__TASK GOAL__. Your answer should consist of the lines holding "discardPass", copied from the material below.
======== DATA SUPPLIED
theorem failPassWith_kept {z : State} {p : Nat} {i : Nat} {e : Fail} {s : State} (kz : Kept z s) : Kept z (failPassWith p i e s) := by
  unfold failPassWith
  repeat'
    first
    | (extract_lets -merge -useContext -underBinder +onlyGivenNames x; apply Kept.cut (x := x); rotate_left; intro hx; clear_value x; rotate_left; dsimp only [x]; clear x)
    | (extract_lets -merge -useContext -underBinder +onlyGivenNames x; subst x)
    | with_reducible assumption
    | with_reducible apply Kept.refl
    | with_reducible apply Kept.foldl
    | with_reducible apply failCmd_kept
    | with_reducible apply setPass_kept
    | with_reducible apply Kept.ite
    | intro _
    | with_reducible rfl
    | split
    | with_reducible apply Kept.set
    | (simp only [lengths, modAt_length, setAt_length, List.length_map, List.length_mapIdx]; done)

theorem failPass_kept {z : State} {p : Nat} {i : Nat} {status : Nat} {s : State} (kz : Kept z s) : Kept z (failPass p i status s) := by
  unfold failPass
  repeat'
    first
    | (extract_lets -merge -useContext -underBinder +onlyGivenNames x; apply Kept.cut (x := x); rotate_left; intro hx; clear_value x; rotate_left; dsimp only [x]; clear x)
    | (extract_lets -merge -useContext -underBinder +onlyGivenNames x; subst x)
    | with_reducible assumption
    | with_reducible apply Kept.refl
    | with_reducible apply failPassWith_kept
    | with_reducible apply Kept.ite
    | intro _
    | with_reducible rfl
    | split
    | with_reducible apply Kept.set
    | (simp only [lengths, modAt_length, setAt_length, List.length_map, List.length_mapIdx]; done)

theorem passForOperator_kept1 {z : State} {c : Cmd} {img : Image} {t : Config.TensorInfo} {s : State} (kz : Kept z s) : Kept z (passForOperator c img t s).1 := by
  unfold passForOperator
  repeat'
    first
    | (extract_lets -merge -useContext -underBinder +onlyGivenNames x; apply Kept.cut (x := x); rotate_left; intro hx; clear_value x; rotate_left; dsimp only [x]; clear x)
    | (extract_lets -merge -useContext -underBinder +onlyGivenNames x; subst x)
    | with_reducible assumption
    | with_reducible apply Kept.refl
    | with_reducible apply joinOrOpen_kept1
    | (with_reducible apply joinOrOpen_keptP; rotate_left; assumption)
    | with_reducible apply Kept.ite
    | intro _
    | with_reducible rfl
    | split
    | with_reducible apply Kept.set
    | (simp only [lengths, modAt_length, setAt_length, List.length_map, List.length_mapIdx]; done)

theorem passForOperator_keptP {z : State} {c : Cmd} {img : Image} {t : Config.TensorInfo} {s : State} {t_ : State} {v_ : Nat} (kz : Kept z s) (e_ : passForOperator c img t s = (t_, v_)) : Kept z t_ := by
  have k := passForOperator_kept1 (c := c) (img := img) (t := t) (s := s) kz
  rw [e_] at k
  exact k

theorem bindStream_kept {z : State} {id : Nat} {img : Image} {x : Config.TensorInfo} {s : State} (kz : Kept z s) : Kept z (bindStream id img x s) := by
  unfold bindStream
  repeat'
    first
    | (extract_lets -merge -useContext -underBinder +onlyGivenNames x; apply Kept.cut (x := x); rotate_left; intro hx; clear_value x; rotate_left; dsimp only [x]; clear x)
    | (extract_lets -merge -useContext -underBinder +onlyGivenNames x; subst x)
    | with_reducible assumption
    | with_reducible apply Kept.refl
    | with_reducible apply passForOperator_kept1
    | (with_reducible apply passForOperator_keptP; rotate_left; assumption)
    | with_reducible apply modCmd_kept
    | with_reducible apply Kept.ite
    | intro _
    | with_reducible rfl
    | split
    | with_reducible apply Kept.set
    | (simp only [lengths, modAt_length, setAt_length, List.length_map, List.length_mapIdx]; done)

theorem rebind_kept {z : State} {c : Cmd} {p : Nat} {handle : Nat} {version : Nat} {s : State} (kz : Kept z s) : Kept z (rebind c p handle version s) := by
  unfold rebind
  repeat'
    first
    | with_reducible assumption
    | with_reducible apply Kept.refl
    | with_reducible apply Kept.foldl
    | with_reducible apply bindStream_kept
    | with_reducible apply modCmd_kept
    | with_reducible apply Kept.ite
    | intro _
    | with_reducible rfl
    | split
    | with_reducible apply Kept.set
    | (simp only [lengths, modAt_length, setAt_length, List.length_map, List.length_mapIdx]; done)

theorem streamHot_kept {z : State} {c : Cmd} {s : State} (kz : Kept z s) : Kept z (streamHot c s) := by
  unfold streamHot
  repeat'
    first
    | (extract_lets -merge -useContext -underBinder +onlyGivenNames x; apply Kept.cut (x := x); rotate_left; intro hx; clear_value x; rotate_left; dsimp only [x]; clear x)
    | (extract_lets -merge -useContext -underBinder +onlyGivenNames x; subst x)
    | with_reducible assumption
    | with_reducible apply Kept.refl
    | with_reducible apply Kept.foldl
    | with_reducible apply bindStream_kept
    | with_reducible apply modCmd_kept
    | with_reducible apply Kept.ite
    | intro _
    | with_reducible rfl
    | split
    | with_reducible apply Kept.set
    | (simp only [lengths, modAt_length, setAt_length, List.length_map, List.length_mapIdx]; done)

theorem settleHot_kept {z : State} {s : State} (kz : Kept z s) : Kept z (settleHot s) := by
  unfold settleHot
  repeat'
    first
    | (extract_lets -merge -useContext -underBinder +onlyGivenNames x; apply Kept.cut (x := x); rotate_left; intro hx; clear_value x; rotate_left; dsimp only [x]; clear x)
    | (extract_lets -merge -useContext -underBinder +onlyGivenNames x; subst x)
    | with_reducible assumption
    | with_reducible apply Kept.refl
    | with_reducible apply Kept.foldl
    | with_reducible apply evictHot_kept
    | with_reducible apply streamHot_kept
    | with_reducible apply Kept.ite
    | intro _
    | with_reducible rfl
    | split
    | with_reducible apply Kept.set
    | (simp only [lengths, modAt_length, setAt_length, List.length_map, List.length_mapIdx]; done)

theorem settleStream_kept {z : State} {s : State} (kz : Kept z s) : Kept z (settleStream s) := by
  unfold settleStream
  repeat'
    first
    | (extract_lets -merge -useContext -underBinder +onlyGivenNames x; apply Kept.cut (x := x); rotate_left; intro hx; clear_value x; rotate_left; dsimp only [x]; clear x)
    | (extract_lets -merge -useContext -underBinder +onlyGivenNames x; subst x)
    | with_reducible assumption
    | with_reducible apply Kept.refl
    | with_reducible apply Kept.foldl
    | with_reducible apply settleHot_kept
    | with_reducible apply sweepStrings_kept
    | with_reducible apply markUsed_kept
    | with_reducible apply releaseIn_kept
    | with_reducible apply stageDone_kept
    | with_reducible apply Kept.ite
    | intro _
    | with_reducible rfl
    | split
    | with_reducible apply Kept.set
    | (simp only [lengths, modAt_length, setAt_length, List.length_map, List.length_mapIdx]; done)

theorem settleDispatch_kept {z : State} {s : State} (kz : Kept z s) : Kept z (settleDispatch s) := by
  unfold settleDispatch
  repeat'
    first
    | with_reducible assumption
    | with_reducible apply Kept.refl
    | with_reducible apply dispatch_kept
    | with_reducible apply settleStream_kept
    | with_reducible apply Kept.ite
    | intro _
    | with_reducible rfl
    | split
    | with_reducible apply Kept.set
    | (simp only [lengths, modAt_length, setAt_length, List.length_map, List.length_mapIdx]; done)

theorem discardPass_kept {z : State} {x : Pass} {s : State} (kz : Kept z s) : Kept z (discardPass x s) := by
  unfold discardPass
  repeat'
    first
    | (extract_lets -merge -useContext -underBinder +onlyGivenNames x; apply Kept.cut (x := x); rotate_left; intro hx; clear_value x; rotate_left; dsimp only [x]; clear x)
    | (extract_lets -merge -useContext -underBinder +onlyGivenNames x; subst x)
    | with_reducible assumption
    | with_reducible apply Kept.refl
    | with_reducible apply Kept.foldl
    | with_reducible apply rebind_kept
    | with_reducible apply Kept.ite
    | intro _
    | with_reducible rfl
    | split
    | with_reducible apply Kept.set
    | (simp only [lengths, modAt_length, setAt_length, List.length_map, List.length_mapIdx]; done)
================
__SOLVED EXERCISE__.
theorem discardPass_kept {z : State} {x : Pass} {s : State} (kz : Kept z s) : Kept z (discardPass x s) := by
  unfold discardPass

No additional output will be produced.